We Are All Normal, Despite Our Medical Conditions
Education and Advocacy As a person with hearing loss, I often ponder the question of what it means to be normal. Does my cochlear implant give me normal hearing again? Am I a normal person? If not, am I less of a person because not everything about me is normal?

For any hearing aid or cochlear implant user, I think no one will ever have normal hearing again. There is some form of damage in the auditory system that cannot be corrected.
For example, in cases of sensorineural hearing loss, the hair cells remain damaged even after we add the hearing devices. Until hair cell regeneration therapies become clinically available, the ear is still not normal.
"At no point are we ever making hearing normal. The ear is still not the same as someone with a fully intact auditory system."
Some people have compared using hearing aids to using eyeglasses to restore vision. While it is tempting to draw such an analogy, I do not think this comparison works. For most people with glasses, there is nothing damaged or unhealthy about the eyes.
Typically, the lenses of the eye are simply not the correct shape but the eye is still healthy. Moreover, eyeglasses do not convert the light energy from one form, digitize it, manipulate it and then attempt to reconvert it back into light energy again. What hearing aids do is far more complex than eyeglasses.
Communication
What we can do when it comes to hearing loss is try to restore normal function. By this I mean we can use equipment and communication strategies to allow us to function better in the various communication situations we face.
In cases of milder hearing loss, we try to restore the normal function of the outer hair cells via sophisticated hearing aids that amplify softer sounds more than louder. We try to restore normal ability to hear in noise via directional microphone technology or additional wireless microphones.
We try to restore normal audibility of high frequency speech sounds via techniques such as non-linear frequency compression. When hearing aids no longer help, we try to restore normal audibility via a cochlear implant.
But at no point are we ever making hearing normal. The ear is still not the same as someone with a fully intact auditory system. The extent to which we can normalize function is contingent upon many factors such as the degree of hearing loss, the technology employed, the behaviors we use and sadly financial resources.
Clearly, the more severe a hearing loss is, the more challenging it will be to communicate even with the best equipment currently available.
Also, if one has a more severe loss and chooses not to utilize the proper type of amplification for the hearing loss including wireless microphones, then such a person will also not function as well in all situations.
This also relates to behaviors, learning how to use the equipment in various situations and learning how to communicate effectively. Teach others how to best communicate with you.
Normal
Ok, so my hearing is not normal. Does that make me an abnormal person? Maybe, but frankly who on this planet is completely normal. If you are not the ideal weight, not the ideal height, take medications for some medical condition, you too would not be perfectly normal either. But so what?

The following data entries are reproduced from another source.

-- ==== Sys2Proof/Proofs/LinkReset.lean ====
section
/-!
RESET and the link reset (spec/03 section 3.2, R47): what the blocks are restarted with (`State.restarted`), the raw
flags latched again (`LatchesOnly`), and what TRAY_SENSE, a waiting swap and the lamp's fall still change (`Stays`).
-/

namespace Sys2Proof.Proofs.LinkReset

open Sys2Proof Sys2Proof.Machine Sys2Proof.Proofs.Commands Sys2Proof.Proofs.Handler Sys2Proof.Proofs.Events
open Sys2Proof.Proofs.Load

-- One declaration after another, so that the checks of many short proofs do not wait for each other in threads.
set_option Elab.async false

/-! ## RESET is held (R47) -/

theorem mayTake_of_oldest {s : State} {m : Message} {rest : List Message} (h : s.Oldest m rest) : s.mayTake m = true := by
  obtain ⟨-, hheld, hplace⟩ := h
  rw [State.mayTake, hheld]
  cases hn : m.needsReply
  · rfl
  · exact decide_eq_true (hplace hn)

theorem serveReset_of_oldest {s : State} {m : Message} {rest : List Message} (h : s.Oldest m rest) (hk : m.kind = 0x08)
    (hp : m.payload = []) :
    s.serveReset = { s with msg := { s.msg with rx := rest, held := m.needsReply, heldReset := some m } } := by
  obtain ⟨hrx, -, -⟩ := id h
  rw [State.serveReset, hrx]
  simp only [isKind_of_kind hk, mayTake_of_oldest h, Bool.and_self, if_true, hp, List.length_nil, ne_eq,
    not_true_eq_false, if_false, takeOldest_eq_taking h]
  rfl

/-! ## The flags of raw conditions latched again (R199) -/

/-- Only flags have latched, and NOTICEs joined the replies. -/
structure LatchesOnly (s t : State) : Prop where
  frame : t = { s with events := { s.events with latched := t.events.latched }, msg := t.msg }
  msg : ∃ out, t.msg = { s.msg with replies := s.msg.replies ++ out }

theorem LatchesOnly.refl (s : State) : LatchesOnly s s := ⟨rfl, [], by rw [List.append_nil]⟩

theorem LatchesOnly.trans {s t u : State} (h : LatchesOnly s t) (k : LatchesOnly t u) : LatchesOnly s u := by
  obtain ⟨hf, out, hm⟩ := h
  obtain ⟨kf, out', km⟩ := k
  refine ⟨by rw [kf, hf], out ++ out', ?_⟩
  rw [km, hm, ← List.append_assoc]

theorem latchesOnly_latch (s : State) (f : Flag) : LatchesOnly s (s.latch f) := by
  refine ⟨?_, ?_⟩
  · have he := s.latch_events f
    rw [State.latch_frame, he]
  · rcases s.latch_msg f with h | ⟨-, -, h⟩
    · exact ⟨[], by rw [h, List.append_nil]⟩
    · exact ⟨_, h⟩

theorem latchesOnly_latchRaw (s : State) : LatchesOnly s s.latchRaw := by
  have folds (flags : List Flag) (t : State) :
      LatchesOnly t (flags.foldl (fun t f => if s.rawFlag f then t.latch f else t) t) := by
    induction flags generalizing t with
    | nil => exact .refl t
    | cons f rest ih =>
      rw [List.foldl_cons]
      refine LatchesOnly.trans ?_ (ih _)
      split
      · exact latchesOnly_latch t f
      · exact .refl t
  exact folds _ s

theorem latchedFlag_latchRaw (s : State) (g : Flag) :
    s.latchRaw.latchedFlag g = (s.latchedFlag g || s.rawFlag g) := by
  have folds (flags : List Flag) (t : State) :
      (flags.foldl (fun t f => if s.rawFlag f then t.latch f else t) t).latchedFlag g =
        (t.latchedFlag g || (s.rawFlag g && decide (g ∈ flags))) := by
    induction flags generalizing t with
    | nil => simp
    | cons f rest ih =>
      rw [List.foldl_cons, ih]
      by_cases hg : g = f
      · subst hg
        cases hr : s.rawFlag g <;> simp [latchedFlag_latch]
      · cases hr : s.rawFlag f <;> simp [latchedFlag_latch, hg]
  rw [State.latchRaw, folds, decide_eq_true (mem_all g), Bool.and_true]

/-! ## Lamp writes and the store-error set (R203, R204) -/

theorem clearLampErrors_region (e : BitVec 7) (a b : Bool) (r : Region) :
    (e &&& ~~~((if a then lampError .lamp0 else 0) ||| (if b then lampError .lamp1 else 0))).getLsbD (regionCode r) =
      e.getLsbD (regionCode r) := by
  have all : ∀ (a b : Bool) (i : Fin 5),
      (~~~((if a then lampError .lamp0 else 0) ||| (if b then lampError .lamp1 else 0))).getLsbD i = true := by decide
  rw [BitVec.getLsbD_and]
  exact (congrArg _ (all a b ⟨_, regionCode_lt r⟩)).trans (Bool.and_true _)

/-- A lamp write leaves the protection set, and the regions in the store-error set. -/
def SameRegions (s t : State) : Prop :=
  t.store.protection = s.store.protection ∧
    ∀ r, t.store.errors.getLsbD (regionCode r) = s.store.errors.getLsbD (regionCode r)
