-- ==== Sys2Proof/Proofs/SetParam.lean ====
section
/-!
SET_PARAM (spec/03 section 3.3): the clamped value, and what the blocks do at once with it.
-/

namespace Sys2Proof.Proofs.SetParam

open Sys2Proof Sys2Proof.Machine Sys2Proof.Proofs.Commands Sys2Proof.Proofs.Handler Sys2Proof.Proofs.Rests

-- One declaration after another, so that the checks of many short proofs do not wait for each other in threads.
set_option Elab.async false

/-! ## The clamped value (R48) -/

theorem clamp_eq {p : Param} (h : p ≠ .muteMask) (w : BitVec 32) :
    p.clamp w =
      BitVec.ofInt 32 (clampInt p.range.1 p.range.2 (if p.signed then w.toInt else (w.toNat : Int))) := by
  cases p
  case muteMask => exact absurd rfl h
  all_goals rfl

theorem range_of_signed {p : Param} (h : p.signed = true) : -15 ≤ p.range.1 ∧ p.range.1 ≤ p.range.2 ∧ p.range.2 ≤ 15 := by
  revert h; cases p <;> decide

theorem range_of_unsigned {p : Param} (h : p.signed = false) :
    0 ≤ p.range.1 ∧ p.range.1 ≤ p.range.2 ∧ p.range.2 ≤ 4294967295 := by
  revert h; cases p <;> decide

theorem clampInt_bounds {lo hi x : Int} (h : lo ≤ hi) : lo ≤ clampInt lo hi x ∧ clampInt lo hi x ≤ hi := by
  unfold clampInt; omega

theorem toInt_ofInt_of_small {x : Int} (h : -15 ≤ x ∧ x ≤ 15) : (BitVec.ofInt 32 x).toInt = x := by
  rw [BitVec.toInt_ofInt, Int.bmod_eq_of_le (by omega) (by omega)]

theorem toNat_ofInt_of_word {x : Int} (h : 0 ≤ x ∧ x ≤ 4294967295) : ((BitVec.ofInt 32 x).toNat : Int) = x := by
  rw [BitVec.toNat_ofInt]
  omega

/-- The value set, as the parameter reads it, is the sent one clamped to the range. -/
theorem clamp_value {p : Param} (h : p ≠ .muteMask) (w : BitVec 32) :
    (if p.signed then (p.clamp w).toInt else ((p.clamp w).toNat : Int)) =
      clampInt p.range.1 p.range.2 (if p.signed then w.toInt else (w.toNat : Int)) := by
  rw [clamp_eq h]
  cases hs : p.signed
  · obtain ⟨h0, hle, h1⟩ := range_of_unsigned hs
    have := clampInt_bounds (x := if false then w.toInt else (w.toNat : Int)) hle
    exact toNat_ofInt_of_word (by omega)
  · obtain ⟨h0, hle, h1⟩ := range_of_signed hs
    have := clampInt_bounds (x := if true then w.toInt else (w.toNat : Int)) hle
    exact toInt_ofInt_of_small (by omega)

theorem range_le (p : Param) : p.range.1 ≤ p.range.2 := by cases p <;> decide

/-! ## The command -/

theorem setParamCommand_eq {m : Message} {s : State} {p : Param} {w : BitVec 32}
    (hp : m.payload = byteOf p.id :: bytesOf 4 w.toNat) (hs : s.saving .settings = false) :
    setParamCommand m s =
      (.good (byteOf p.id :: bytesOf 4 (p.clamp w).toNat), (s.setParam p (p.clamp w)).afterParam p) := by
  obtain ⟨a, b, c, d, hb⟩ : ∃ a b c d, bytesOf 4 w.toNat = [a, b, c, d] := ⟨_, _, _, _, rfl⟩
  have hw := natOf_bytesOf_four w
  rw [hb] at hp hw
  rw [setParamCommand, hp]
  simp only [paramOfId, hs, Bool.false_eq_true, if_false, hw]

theorem id_lt (p : Param) : p.id < 21 := by cases p <;> decide

theorem param_setParam (s : State) (p : Param) (w : BitVec 32) : (s.setParam p w).param p = w := by
  rw [State.param, State.setParam, getD_of_lt _ (id_lt p), Vector.getElem_setIfInBounds, if_pos rfl]

theorem paramNat_setParam (s : State) (p : Param) (w : BitVec 32) : (s.setParam p w).paramNat p = w.toNat := by
  rw [State.paramNat, param_setParam]

theorem traySense_setParam (s : State) (w : BitVec 32) :
    (s.setParam .traySense w).traySense = if w = 0 then .normal else .reversed := by
  rw [State.traySense, paramNat_setParam]
  exact if_congr ⟨fun h => BitVec.eq_of_toNat_eq h, fun h => by rw [h]; rfl⟩ rfl rfl

/-- The tray of an IDLE changer whose position has become invalid. -/
def unhomedTray (t : Tray) : Tray :=
  { t with
    valid := false, state := .unhomed, timer := 0, motion := none, seekCount := 0, current := none, carried := none
    cut := false, motor := none }

/-- TRAY_SENSE against the sense in use (R112). -/
theorem senseCheck_eq (s : State) :
    s.senseCheck =
      if s.tray.valid = true ∧ s.tray.sense ≠ some s.traySense then
        (if s.tray.state = .idle then ({ s with tray := unhomedTray s.tray } : State).trayRests
         else { s with tray := { s.tray with valid := false } })
      else s := by
  unfold State.senseCheck
  refine if_congr ?_ rfl rfl
  simp [State.senseAgrees]

/-- A set AUDIO_DELAY (R177): the delay change is flushed at once while the gain is at OFF, otherwise it waits. -/
theorem changeDelay_eq (s : State) (d : Nat) :
    s.changeDelay d =
      { s with sound :=
          if s.sound.step = 97 then
            { s.sound with
              fifo := [], delay := d, pendingDelay := none, lastRead := (0, 0), holdoff := 0, reader := .filling
              reasons := { s.sound.reasons with delayChange := false, underflow := false, fill := true } }
          else
            { s.sound with pendingDelay := some d, reasons := { s.sound.reasons with delayChange := true } } } := by
  unfold State.changeDelay State.flushIfOff
  by_cases h : s.sound.step = 97
  · rw [if_pos h]; exact if_pos h
  · rw [if_neg h]; exact if_neg h

/-- A set TRAY_SENSE with nothing waiting for a changer that becomes UNHOMED. -/
theorem afterParam_traySense {s : State} (w : BitVec 32) (hw : s.tray.state = .idle → s.NothingWaits) :
    (s.setParam .traySense w).afterParam .traySense =
      { s.setParam .traySense w with tray :=
          if s.tray.valid = true ∧ s.tray.sense ≠ some (if w = 0 then .normal else .reversed) then
            (if s.tray.state = .idle then unhomedTray s.tray else { s.tray with valid := false })
          else s.tray } := by
  have hcheck := senseCheck_eq (s.setParam .traySense w)
  rw [traySense_setParam] at hcheck
  refine hcheck.trans ?_
  by_cases hd : s.tray.valid = true ∧ s.tray.sense ≠ some (if w = 0 then .normal else .reversed)
  · rw [if_pos hd]
    refine (if_pos hd).trans ?_
    by_cases hi : s.tray.state = .idle
    · rw [if_pos hi]
      refine (if_pos hi).trans ?_
      exact trayRests_of_nothingWaits (s := { s.setParam .traySense w with tray := unhomedTray s.tray }) (hw hi)
    · rw [if_neg hi]
      exact if_neg hi
  · rw [if_neg hd]
    exact if_neg hd

/-- Settles O15. -/
theorem setParamClamps : Obligations.SetParamClamps := by
  refine ⟨fun s m rest p w hs ho hk hp hsave hwaits => ?set, fun s m rest w hs ho hk hp hsave hidle hv hd => ?unhomes,
    fun p w h => ?clamps⟩
  case set =>
    have hrest : (s.taking m rest).saving .settings = false := hsave
    rw [exec_good hs ho (exec_setParam s) (isKind_of_kind hk) (setParamCommand_eq hp hrest)]
    cases p
    case traySense =>
      rw [afterParam_traySense (s := s.taking m rest) _ (hwaits rfl)]
      simp only [true_and]
      rfl
    case audioDelay =>
      rw [State.afterParam, changeDelay_eq, paramNat_setParam]
      rfl
    case audioLevel =>
      rw [State.afterParam, State.setShowLevel, paramNat_setParam]
      rfl
    all_goals rfl
  case unhomes =>
    have hrest : (s.taking m rest).saving .settings = false := hsave
    refine ⟨_, ?_, exec_good hs ho (exec_setParam s) (isKind_of_kind hk) (setParamCommand_eq hp hrest)⟩
    have hcheck := senseCheck_eq ((s.taking m rest).setParam .traySense (Param.traySense.clamp w))
    rw [traySense_setParam] at hcheck
    rw [State.afterParam, hcheck.trans ((if_pos ⟨hv, hd⟩).trans (if_pos hidle))]
    exact restsInto_trayRests hs.1 rfl
  case clamps =>
    have hset := clamp_value h w
    have hle := range_le p
    dsimp only
    rw [hset]
    unfold clampInt
    omega

end Sys2Proof.Proofs.SetParam
end

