/-- A plain step after which none is left. -/
theorem indexPulse_last {s : State} {m : Motion} (h : s.tray.cut = true ∨ m.remaining - 1 = 0)
    (hup : s.mon.supply = .critical ∨ s.tray.upSwitch = false) :
    s.indexPulse m false =
      lastStep { stepped s m with tray := { (stepped s m).tray with motion := some { m with remaining := 0 } } } := by
  rw [indexPulse_eq, if_neg Bool.false_ne_true]
  by_cases hcut : s.tray.cut = true
  · rw [cutShort_of_cut (s := stepped s m) hcut]
    exact afterStep_of_no_steps rfl hup
  · have hz : m.remaining - 1 = 0 := h.resolve_left hcut
    rw [cutShort_of_uncut (s := stepped s m) (Bool.eq_false_iff.mpr hcut)]
    refine (afterStep_of_no_steps (s := stepped s m) hz hup).trans ?_
    rw [stepped, hz]

/-! ## The home mark at a counted pulse (R113; log 30) -/

/-- The steps counted from the home mark. -/
def anew (m : Motion) : Motion := { m with remaining := distanceIn m.direction 0 m.target }

theorem resync_zero {s : State} (m : Motion) (hv : s.tray.valid = true) (h : s.tray.position = 0) :
    s.resync m = { s with tray := { s.tray with positionError := false } } := by
  rw [State.resync, if_pos hv, if_pos h]; rfl

theorem resync_other {s : State} (m : Motion) (hv : s.tray.valid = true) (h : s.tray.position ≠ 0) :
    s.resync m =
      State.latch { s with tray := { s.tray with position := 0, motion := some (anew m), positionError := true } }
        .positionError := by
  rw [State.resync, if_pos hv, if_neg h]; rfl

theorem senseAgrees_iff (s : State) :
    s.senseAgrees = true ↔ s.tray.sense = some (if s.paramNat .traySense = 0 then .normal else .reversed) :=
  decide_eq_true_iff

theorem resync_agreeing {s : State} (m : Motion) (hv : s.tray.valid = false) (h : s.senseAgrees = true) :
    s.resync m =
      { s with tray := { s.tray with
          position := 0, motion := some (anew m), valid := true
          positionError := s.tray.positionError && decide (s.tray.position ≠ 0) } } := by
  unfold State.resync
  rw [hv, if_neg Bool.false_ne_true]
  exact if_pos h

theorem resync_differing {s : State} (m : Motion) (hv : s.tray.valid = false) (h : ¬ s.senseAgrees = true) :
    s.resync m =
      { s with tray := { s.tray with
          position := 0, positionError := s.tray.positionError && decide (s.tray.position ≠ 0) } } := by
  unfold State.resync
  rw [hv, if_neg Bool.false_ne_true]
  exact if_neg h

/-- A pulse with the home mark, the change not cut. -/
theorem indexPulse_marked {s : State} {m : Motion} {t : State}
    (ht : (stepped s m).resync { m with remaining := m.remaining - 1 } = t) (hcut : t.tray.cut = false) :
    s.indexPulse m true = afterStep t := by
  rw [indexPulse_eq, if_pos rfl, ht, cutShort_of_uncut hcut]

/-- A step after a latch. -/
theorem nextStep_latch (s : State) (f : Flag) (m : Motion) : nextStep (s.latch f) m = (nextStep s m).latch f := by
  have ht : nextTray (s.latch f).mon.supply (s.latch f).tray m = nextTray s.mon.supply s.tray m := by
    rw [State.latch_frame]
  rw [nextStep, ht]
  exact latch_withTray s f _

theorem lastStep_latch (s : State) (f : Flag) : lastStep (s.latch f) = (lastStep s).latch f := by
  have ht : lastTray (s.latch f).mon.supply (s.latch f).tray = lastTray s.mon.supply s.tray := by rw [State.latch_frame]
  rw [lastStep, ht]
  exact latch_withTray s f _

/-! ## RAISE -/

theorem wantsStep_iff_shows {t : Tray} {present : Bool} (hp : t.position < 100) :
    wantsStep t present ↔ wantsSlide t.current = true ∧ t.valid = true ∧ t.cut = false ∧ ¬ shows t present := by
  unfold wantsStep
  constructor
  · rintro ⟨hw, hv, hc, he⟩
    exact ⟨hw, hv, hc, mt (eligible_recorded hv hp).mpr he⟩
  · rintro ⟨hw, hv, hc, he⟩
    exact ⟨hw, hv, hc, mt (eligible_recorded hv hp).mp he⟩

/-! ## SETTLE -/

theorem settleEnd_of_due {s : State} (hst : s.tray.state = .changing .settle) (ht : 15 ≤ s.tray.timer) :
    s.settleEnd = s.settleEnds := by
  rw [State.settleEnd, if_pos]
  rw [State.settleDue, decide_eq_true hst, decide_eq_true ht]
  rfl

I do not worry or care about being perceived as normal because frankly very few people on this planet are normal. But just because I am not “normal”, this does not make me less of a human being.
I still want all the things anyone else wants in life. I do not want to be discriminated against nor denied things simply because of my hearing loss.
So let’s not even worry or talk about being normal...it is an impossible quest. Let’s learn to embrace and accept all of the things that make us different and make us who we are.